[MUD-Dev] History of a Game

Christopher Allen ChristopherA at skotos.net
Sun Dec 10 10:33:11 CET 2000

Shannon Appelcline has been writing a weekly column called "Trials, Triumphs
& Trivialities" at http://www.skotos.net/articles/ which discusses different
topics regarding what we have learned while building our games. I thought
that the Mud-Dev crowd would be interested in this specific one as it
discusses how we came up with an idea for a game and some of the things we
learned while implementing it.

-- Christopher Allen

.. Christopher Allen                                 Skotos Tech Inc. ..
..                           1512 Walnut St., Berkeley, CA 94709-1513 ..
.. <http://www.Skotos.net>               o510/647-2760  f510/647-2761 ..

#12: A Brief History of Game, Part Five: Castle Marrach
by Shannon Appelcline

December 7, 2000 - Last week I offered a quick overview of the history
of Skotos Tech <http://www.skotos.net/articles/TTnT_Nov30.html> -- how
we got started and what our initial plans were. This week I'd like to
continue down that path, focusing on where we are now. Which is to
say, I'd like to talk about Castle Marrach.

The Castle of Romance 
>From the start we understood that Skotos Tech had a unique
opportunity. By truly creating a fun storytelling and roleplaying
environment we could appeal to a demographic traditionally untouched
by computer games.


Thus was the idea for the Castle of Romance born. It was really just a
theory at first, a sort of intellectual idea that showed the type of
thing we could produce at Skotos. We considered the idea for a bit,
then shelved it as something to think about someday.

The Castle Hightower
In May, June, and July, Mike and Lisa, our two game designers, began
work on the games they'd been hired to write: Alvatia and Golden Gate:
1849.  However, it quickly became obvious that the game server wasn't
ready for something of that complexity yet. So we decided to take a
step back...

We'd already been talking about Stages by this time.
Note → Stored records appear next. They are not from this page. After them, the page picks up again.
-- ==== Sys2Proof/Laws/Codec.lean ====
section
/-! SUPPORT. The terminator scan and the frame decoder: one lemma for each thing they can do. -/

namespace Sys2Proof.Machine

theorem beforeTerminator_none_iff (bs : List Byte) : beforeTerminator bs = none ↔ terminatorByte ∉ bs := by
  induction bs with
  | nil => simp [beforeTerminator]
  | cons b bs ih =>
    by_cases h : b = terminatorByte
    · simp [beforeTerminator, h]
    · simp [beforeTerminator, h, ih, Ne.symm (a := b) h]

/-- The scan stops at the first terminator and ignores what follows it (R121, R127). -/
theorem beforeTerminator_append {xs : List Byte} (ys : List Byte) (h : terminatorByte ∉ xs) :
    beforeTerminator (xs ++ terminatorByte :: ys) = some xs := by
  induction xs with
  | nil => simp [beforeTerminator]
  | cons x xs ih =>
    simp only [List.mem_cons, not_or] at h
    have hx : x ≠ terminatorByte := Ne.symm h.1
    simp [beforeTerminator, hx, ih h.2]

/-- A list with a terminator is what comes before its first one, that one, and a rest. -/
theorem split_at_terminator {bs : List Byte} (h : terminatorByte ∈ bs) :
    ∃ xs ys, bs = xs ++ terminatorByte :: ys ∧ terminatorByte ∉ xs := by
  induction bs with
  | nil => cases h
  | cons b bs ih =>
    by_cases hb : b = terminatorByte
    · exact ⟨[], bs, by simp [hb], by simp⟩
    · obtain ⟨xs, ys, rfl, hx⟩ := ih (by simpa [Ne.symm (a := b) hb] using h)
      exact ⟨b :: xs, ys, rfl, by simp [hx, Ne.symm (a := b) hb]⟩

/-- DECODE of a terminated input is the tests on the bytes before its first terminator. -/
theorem decodeFrame_append {xs : List Byte} (ys : List Byte) (d s : Byte) (h : terminatorByte ∉ xs) :
    decodeFrame (xs ++ terminatorByte :: ys) d s = decodeBody d s xs := by
  simp [decodeFrame, beforeTerminator_append ys h]

/-- When the tests on the bytes before the terminator pass, these are the preamble, the addresses, the command number
and the blob (R126). -/
theorem decodeBody_ok_iff (d s : Byte) (xs : List Byte) (p : ParsedFrame) :
    decodeBody d s xs = .ok p ↔ xs = [preambleByte, preambleByte, d, s, p.cmdNum] ++ p.blob := by
  obtain ⟨c, blob⟩ := p
  match xs with
  | [] | [_] => simp [decodeBody]
  | [_, _] | [_, _, _] => simp only [decodeBody, decodeAddressed]; split <;> simp
  | [a, b, e, f] => simp only [decodeBody, decodeAddressed]; split <;> (try split) <;> simp
  | a :: b :: e :: f :: g :: rest =>
    simp only [decodeBody, decodeAddressed]
    split
    · split <;> simp_all
    · simp_all

end Sys2Proof.Machine
end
They'd be
preconstructed locales which could be used to run any type of game.
StoryTellers could check out a Stage and run a fun night's or
weekend's entertainment: murder mystery, political intrigue, scavenger
hunt...  whatever they wanted. The technical requirements for a Stage
were a lot simpler than the technical requirements for a full World,
so we decided to create a Stage as a demo, to go with our developer
kit, while Zell moved forward building the server.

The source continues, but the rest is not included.